Jay Rogoff: A Perfect Summer Night with the New York City Ballet


Can there be a more perfect ballet for the Saratoga Performing Arts Center than George Balanchine’s evening adaptation of Shakespeare Dream of a summer night? Since 1966, when the New York City Ballet celebrated the grand opening of SPAC with this 1962 work to music by Felix Mendelssohn, it has become synonymous with the venue. Suzanne Farrell, who danced Titania that night, recalled “real fireflies, dragonflies and moths mixing with the children in the ballet pretending to be them. . . . It’s as if Balanchine had always wanted this ballet for this theatre. Friday’s NYCB performance proved that mid summerThe magic endures.

mid summer is a narrative ballet, to be sure, but Balanchine’s version unfolds with astonishing speed, economy and clarity. By the time the overture ends, when most story ballets are just beginning, we already know that King Oberon and Queen Titania of the fairyland are at war over custody of a stolen human child. ; that Oberon’s lieutenant, Puck, is planning mischief; and that there are problems of love in the human world. Balanchine defines the lovers’ difficulties in thirty seconds flat: Lysander and Demetrius both desire Hermia, Hélène loves Demetrius, who rejects her, and Duke Theseus wants to wash his hands of the whole affair. At one point in this opening sequence, Isabella LaFreniere as Helena descends the stage on a long, tearful diagonal. She stops to pick up a sheet sympathetically held out by Puck and uses it to wipe her eyes, oblivious to her courtesy.

This example of poignant humor characterizes Balanchine’s touch in mid summer, whose jokes are genuinely funny but also offer insight into the sometimes twisted psychology of lovers. After Puck enchants Lysander, danced by Lars Nelson, into chasing Helena, Erica Pereira as Hermia catches him hugging her hapless friend, popping up on tiptoe and stuffed around them. It’s a fun moment combining his shock with his desire to distance himself.

Roman Mejia, an excellent Puck, performs his antics expertly, without aggression. His speed and jumping ability flash as he zooms across the stage in search of the Magical Love Flower or evades an attack from Titania’s Handmaidens.

Unity Phelan, as Titania, dances the ballet’s most sublime comic sequence when, bewitched by Puck, she falls in love with Gilbert Bolden III in the role of Bottom, an enchanted mortal with the head of an ass.

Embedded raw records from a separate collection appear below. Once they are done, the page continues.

-- ==== Sys2Proof/Laws/Decode.lean ====
section
/-! SUPPORT. The laws of the decoder's parts: bytes and 16-bit fields, the table, and the pairing of mnemonics with
forms. -/

namespace Sys2Proof

@[simp] theorem joinBytes_lo_hi (w : Word) : joinBytes (loByte w) (hiByte w) = w := by
  apply BitVec.eq_of_getLsbD_eq
  intro k hk
  simp only [joinBytes, loByte, hiByte, BitVec.getLsbD_append, BitVec.getLsbD_extractLsb']
  by_cases h : k < 8
  · simp [h]
  · have : 8 + (k - 8) = k := by omega
    have h2 : k - 8 < 8 := by omega
    simp [h, this, h2]

@[simp] theorem loByte_joinBytes (lo hi : Byte) : loByte (joinBytes lo hi) = lo := by
  apply BitVec.eq_of_getLsbD_eq
  intro k hk
  simp only [joinBytes, loByte, BitVec.getLsbD_append, BitVec.getLsbD_extractLsb']
  simp [hk]

@[simp] theorem hiByte_joinBytes (lo hi : Byte) : hiByte (joinBytes lo hi) = hi := by
  apply BitVec.eq_of_getLsbD_eq
  intro k hk
  simp only [joinBytes, hiByte, BitVec.getLsbD_append, BitVec.getLsbD_extractLsb']
  have h : ¬ (8 + k < 8) := by omega
  simp [h, hk]

/-- `(hi << 8) | lo` as a number (R8). -/
theorem joinBytes_toNat (lo hi : Byte) : (joinBytes lo hi).toNat = lo.toNat + 256 * hi.toNat := by
  have h := lo.isLt
  have h2 := Nat.two_pow_add_eq_or_of_lt (i := 8) (b := lo.toNat) (by omega) hi.toNat
  simp only [joinBytes, BitVec.toNat_append, Nat.shiftLeft_eq]
  rw [Nat.mul_comm, ← h2]
  omega

theorem joinBytes_eq (lo hi : Byte) : joinBytes lo hi = BitVec.ofNat 16 (lo.toNat + 256 * hi.toNat) := by
  rw [← joinBytes_toNat]; simp

theorem hiByte_eq (w : Word) : hiByte w = BitVec.ofNat 8 (w.toNat / 256) := by
  apply BitVec.eq_of_toNat_eq; simp [hiByte, BitVec.extractLsb'_toNat, Nat.shiftRight_eq_div_pow]

theorem loByte_eq (w : Word) : loByte w = BitVec.ofNat 8 w.toNat := by
  apply BitVec.eq_of_toNat_eq; simp [loByte, BitVec.extractLsb'_toNat]

/-- Every instruction is well paired (R84). -/
theorem Laws.instr_wf (i : Instr) : i.wf = true := by
  cases i <;> rfl

/-- A mapped opcode's row carries that opcode. -/
theorem lookup_opcode {op : Byte} {r : Row} (h : lookup op = some r) : r.opcode = op := by
  simpa using List.find?_some h

/-- A mapped opcode's row is a row of the table. -/
theorem lookup_mem {op : Byte} {r : Row} (h : lookup op = some r) : r ∈ table :=
  List.mem_flatMap.mpr ⟨op.toNat / 16, List.mem_range.mpr (by have := op.isLt; omega), List.mem_of_find?_eq_some h⟩

end Sys2Proof
end

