-- ==== Sys2Proof/Laws/Exec.lean ====
section
/-! SUPPORT. What each meaning answers, said once: `exec` by mnemonic and form, and one equation per shared meaning
whose right side is the state before with the fields it writes. Proofs over all instructions go by `exec_eq_execOf` and
the cases of the mnemonic. -/

namespace Sys2Proof.Machine

/-- The meaning of a reading instruction, for the forms that have a source. -/
def withSource (f : Form) (g : Source → Result) (s : State) : Result :=
  match f.source? with
  | some src => g src
  | none => .next s

/-- The meaning of a read-modify-write instruction, for the forms that have a place. -/
def withPlace (f : Form) (g : Place → Result) (s : State) : Result :=
  match f.place? with
  | some pl => g pl
  | none => .next s

/-- The meaning of an instruction on memory, for the forms that have an effective address. -/
def withMem (f : Form) (g : MemForm → Result) (s : State) : Result :=
  match f.memForm? with
  | some m => g m
  | none => .next s

/-- The meaning of a branch, for the relative form. -/
def withOffset (f : Form) (g : Byte → Result) (s : State) : Result :=
  match f with
  | .rel off => g off
  | .imp | .acc | .imm _ | .mem _ | .ind _ => .next s

/-- The target of a jump and the state its resolver leaves. -/
def jumpTarget (f : Form) (s : State) : Word × State :=
  match f with
  | .mem m => effAddr m s
  | .ind ptr => indirectTarget ptr s
  | .imp | .acc | .imm _ | .rel _ => (s.pc, s)

/-- `exec` written by mnemonic and form. -/
def execOf (m : Mnemonic) (f : Form) (s : State) : Result :=
  match m with
  | .lda => withSource f (lda · s) s
  | .ldx => withSource f (ldx · s) s
  | .ldy => withSource f (ldy · s) s
  | .sta => withMem f (store · s.a s) s
  | .stx => withMem f (store · s.x s) s
  | .sty => withMem f (store · s.y s) s
  | .adc => withSource f (adc · s) s
  | .sbc => withSource f (sbc · s) s
  | .and => withSource f (logicA (· &&& ·) · s) s
  | .ora => withSource f (logicA (· ||| ·) · s) s
  | .eor => withSource f (logicA (· ^^^ ·) · s) s
  | .cmp => withSource f (compareWith s.a · s) s
  | .cpx => withSource f (compareWith s.x · s) s
  | .cpy => withSource f (compareWith s.y · s) s
  | .bit => withSource f (bitTest · s) s
  | .asl => withPlace f (shift shiftLeft · s) s
  | .lsr => withPlace f (shift shiftRight · s) s
  | .rol => withPlace f (shift rotateLeft · s) s
  | .ror => withPlace f (shift rotateRight · s) s
  | .inc => withMem f (modifyCell (· + 1) · s) s
  | .dec => withMem f (modifyCell (· - 1) · s) s
  | .inx => setX (s.x + 1) s
  | .iny => setY (s.y + 1) s
  | .dex => setX (s.x - 1) s
  | .dey => setY (s.y - 1) s
  | .tax => setX s.a s
  | .tay => setY s.a s
  | .txa => transferA s.x s
  | .tya => transferA s.y s
  | .tsx => setX s.sp s
  | .txs => .next { s with sp := s.x }
  | .pha => pushOne s.a s
  | .pla => pullOne (fun v t => { t with a := v, p := setNZ v t.p }) s
  | .php => pushOne (pushedStatus s.p) s
  | .plp => pullOne (fun v t => { t with p := pulledStatus v }) s
  | .clc => writeFlag .c false s
  | .sec => writeFlag .c true s
  | .cli => writeFlag .i false s
  | .sei => writeFlag .i true s
  | .clv => writeFlag .v false s
  | .cld => writeFlag .d false s
  | .sed => writeFlag .d true s
  | .nop => .next s
  | .bpl => withOffset f (branchIf (!s.flag .n) · s) s
  | .bmi => withOffset f (branchIf (s.flag .n) · s) s
  | .bvc => withOffset f (branchIf (!s.flag .v) · s) s
  | .bvs => withOffset f (branchIf (s.flag .v) · s) s
  | .bcc => withOffset f (branchIf (!s.flag .c) · s) s
  | .bcs => withOffset f (branchIf (s.flag .c) · s) s
  | .bne => withOffset f (branchIf (!s.flag .z) · s) s
  | .beq => withOffset f (branchIf (s.flag .z) · s) s
  | .jmp => jumpTo (jumpTarget f s)
  | .jsr => s.settle (s.opcodeAddr 3) (s.callSubroutine (s.opcodeAddr 3) (jumpTarget f s).1)
  | .rts => s.settle (s.opcodeAddr 1) (s.returnFromSubroutine (s.opcodeAddr 1))
  | .brk => s.settle (s.opcodeAddr 1) (s.takeBreak (s.opcodeAddr 1))
  | .rti => s.settle (s.opcodeAddr 1) (s.returnFromBreak (s.opcodeAddr 1))

theorem exec_eq_execOf (i : Instr) (s : State) : exec i s = execOf i.mnemonic i.form s := by
  cases i <;> rfl

/-- A mnemonic that only reads an operand has a source in every form the table gives it. -/
theorem source_of_wf {m : Mnemonic} {f : Form} (h : WellFormed m f = true)
    (hm : m ∈ [.lda, .ldx, .ldy, .adc, .sbc, .and, .ora, .eor, .cmp, .cpx, .cpy, .bit]) :
    ∃ src, f.source? = some src := by
  cases f with
  | imm v => exact ⟨_, rfl⟩
  | mem e => exact ⟨_, rfl⟩
  | imp | acc | ind _ | rel _ => fin_cases hm <;> simp [WellFormed, Mnemonic.modes, Form.mode] at h

/-- A store, INC or DEC has an effective address in every form the table gives it. -/
theorem memForm_of_wf {m : Mnemonic} {f : Form} (h : WellFormed m f = true)
    (hm : m ∈ [.sta, .stx, .sty, .inc, .dec]) : ∃ e, f.memForm? = some e := by
  cases f with
  | mem e => exact ⟨_, rfl⟩
  | imp | acc | imm _ | ind _ | rel _ => fin_cases hm <;> simp [WellFormed, Mnemonic.modes, Form.mode] at h

/-- A shift or a rotate has a place in every form the table gives it. -/
theorem place_of_wf {m : Mnemonic} {f : Form} (h : WellFormed m f = true)
    (hm : m ∈ [.asl, .lsr, .rol, .ror]) : ∃ pl, f.place? = some pl := by
  cases f with
  | acc => exact ⟨_, rfl⟩
  | mem e => exact ⟨_, rfl⟩
  | imp | imm _ | ind _ | rel _ => fin_cases hm <;> simp [WellFormed, Mnemonic.modes, Form.mode] at h

/-- A form with a source is that source's form. -/
theorem Form.source?_eq {f : Form} {src : Source} (h : f.source? = some src) : f = src.form := by
  cases f <;> simp [Form.source?] at h <;> subst h <;> rfl

/-! ## One equation per shared meaning -/

theorem lda_eq (src : Source) (s : State) :
    lda src s = .next { s with
      a := (readSource src s).1, p := setNZ (readSource src s).1 s.p, ioReads := (readSource src s).2.ioReads } := by
  unfold lda; simp only; rw [readSource_snd]

theorem ldx_eq (src : Source) (s : State) :
    ldx src s = .next { s with
      x := (readSource src s).1, p := setNZ (readSource src s).1 s.p, ioReads := (readSource src s).2.ioReads } := by
  unfold ldx; simp only; rw [readSource_snd]

theorem ldy_eq (src : Source) (s : State) :
    ldy src s = .next { s with
      y := (readSource src s).1, p := setNZ (readSource src s).1 s.p, ioReads := (readSource src s).2.ioReads } := by
  unfold ldy; simp only; rw [readSource_snd]

/-- Whether an address is a device depends on the parameters alone. -/
theorem State.atDevice_congr {s t : State} (h : t.params = s.params) (a : Word) : t.atDevice a = s.atDevice a := by
  simp [State.atDevice, h]

theorem store_eq (m : MemForm) (v : Byte) (s : State) :
    store m v s = .next { s with
      mem := (s.memWrite (effAddr m s).1 v).mem
      ioWrites := (s.memWrite (effAddr m s).1 v).ioWrites
      ioReads := (effAddr m s).2.ioReads } := by
  unfold store; simp only
  rw [effAddr_snd]
  rfl

/-- ADC where it is not refused (R181). -/
theorem adc_eq (src : Source) {s : State} (h : s.refusesDecimal = false) :
    adc src s = .next { s with
      a := (addCarry s.a (readSource src s).1 (s.flag .c)).value
      p := addFlags (addCarry s.a (readSource src s).1 (s.flag .c)) s.p
      ioReads := (readSource src s).2.ioReads } := by
  simp only [adc, h, Bool.false_eq_true, if_false]
  rw [readSource_snd]
  rfl

/-- SBC where it is not refused (R182). -/
theorem sbc_eq (src : Source) {s : State} (h : s.refusesDecimal = false) :
    sbc src s = .next { s with
      a := (subBorrow s.a (readSource src s).1 (s.flag .c)).value
      p := addFlags (subBorrow s.a (readSource src s).1 (s.flag .c)) s.p
      ioReads := (readSource src s).2.ioReads } := by
  simp only [sbc, h, Bool.false_eq_true, if_false]
  rw [readSource_snd]
  rfl

theorem logicA_eq (op : Byte → Byte → Byte) (src : Source) (s : State) :
    logicA op src s = .next { s with
      a := op s.a (readSource src s).1, p := setNZ (op s.a (readSource src s).1) s.p
      ioReads := (readSource src s).2.ioReads } := by
  unfold logicA; simp only; rw [readSource_snd]

theorem compareWith_eq (reg : Byte) (src : Source) (s : State) :
    compareWith reg src s = .next { s with
      p := compareFlags reg (readSource src s).1 s.p, ioReads := (readSource src s).2.ioReads } := by
  unfold compareWith; simp only; rw [readSource_snd]

theorem bitTest_eq (src : Source) (s : State) :
    bitTest src s = .next { s with
      p := bitFlags s.a (readSource src s).1 s.p, ioReads := (readSource src s).2.ioReads } := by
  unfold bitTest; simp only; rw [readSource_snd]

/-- A shift of A. -/
theorem shift_acc_eq (op : Byte → Bool → ShiftResult) (s : State) :
    shift op .acc s = .next { s with
      a := (op s.a (s.flag .c)).value, p := shiftFlags (op s.a (s.flag .c)) s.p } := rfl

/-- A read-modify-write of one cell: the byte read, and the state with another byte stored and the draws counted. -/
theorem modifyCell_eq (op : Byte → Byte) (m : MemForm) (s : State) :
    modifyCell op m s =
      let ea := effAddr m s
      let v := ea.2.memRead ea.1
      .next { s with
        mem := (s.memWrite ea.1 (op v.1)).mem
        ioWrites := (s.memWrite ea.1 (op v.1)).ioWrites
        p := setNZ (op v.1) s.p
        ioReads := v.2.ioReads } := by
  unfold modifyCell; simp only
  rw [effAddr_snd]
  rfl

/-- A shift of a cell. -/
theorem shift_mem_eq (op : Byte → Bool → ShiftResult) (m : MemForm) (s : State) :
    shift op (.mem m) s =
      let ea := effAddr m s
      let v := ea.2.memRead ea.1
      let r := op v.1 (s.flag .c)
      .next { s with
        mem := (s.memWrite ea.1 r.value).mem
        ioWrites := (s.memWrite ea.1 r.value).ioWrites
        p := shiftFlags r s.p
        ioReads := v.2.ioReads } := by
  unfold shift resolvePlace; simp only
  rw [effAddr_snd]
  rfl

/-- What a refused ADC or SBC is refused for (R264). -/
theorem State.refusesDecimal_iff (s : State) :
    s.refusesDecimal = true ↔ s.params.decimalMode = .refuse ∧ s.flag .d = true := by
  simp [State.refusesDecimal]

theorem State.refusesDecimal_false {s : State} (h : ¬ (s.params.decimalMode = .refuse ∧ s.flag .d = true)) :
    s.refusesDecimal = false := by
  rw [← Bool.not_eq_true, s.refusesDecimal_iff]
  exact h

end Sys2Proof.Machine
end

Bottom joins in with her, trotting, pausing to scratch, and distracted by his bribe of sweet hay, but he gets the job done, and we recognize in him a playful mirror of our own sometimes silly romantic selves.

But mid summer also involves a healthy dose of serious dancing. Anthony Huxley, as Oberon, has a beautiful scherzo in which he navigates left and right, leaping in entrechats and splits, throwing lightning pirouettes, while seeming to barely touch the ground. Such marvelous virtuosity conveys Oberon’s magical power. Ashley Hod, as the wife of Duke Theseus, the Amazon Queen Hippolyta, shines in a powerful set of thrown through the forest mist, followed by an equally impressive series of whipping pirouettes known as whippings.

Act 2’s wedding celebration – a series of dances instead of Shakespeare’s Pyramus and Thisbe farce – culminates with a legato pas de deux for Sterling Hyltin and Andrew Veyette, which ends with Hyltin in a deep backbend on the right arm of Veyette. He lifts her vertically, then gently releases her in a deep forward fall into his left arm, while turning her with his right hand to face her. It dramatizes the confidence of the three sets of newlyweds, the confidence to dedicate our lives to each other.

To finish, mid summerThe twenty-four children of dance in a storm like the insects and fairies of Oberon. They do as much as anything else in this brilliant ballet to bring together the human and fairy worlds and show the imaginative magic that dance makes possible.

For WAMC, it’s Jay Rogoff in Saratoga Springs.

JAY ROGOFF is a poet and dance writer who lives in Saratoga Springs. His latest collection of poetry is To Love in Truth: New and Selected Poemsand he is working on a book about the ballets of New York City Ballet founder George Balanchine.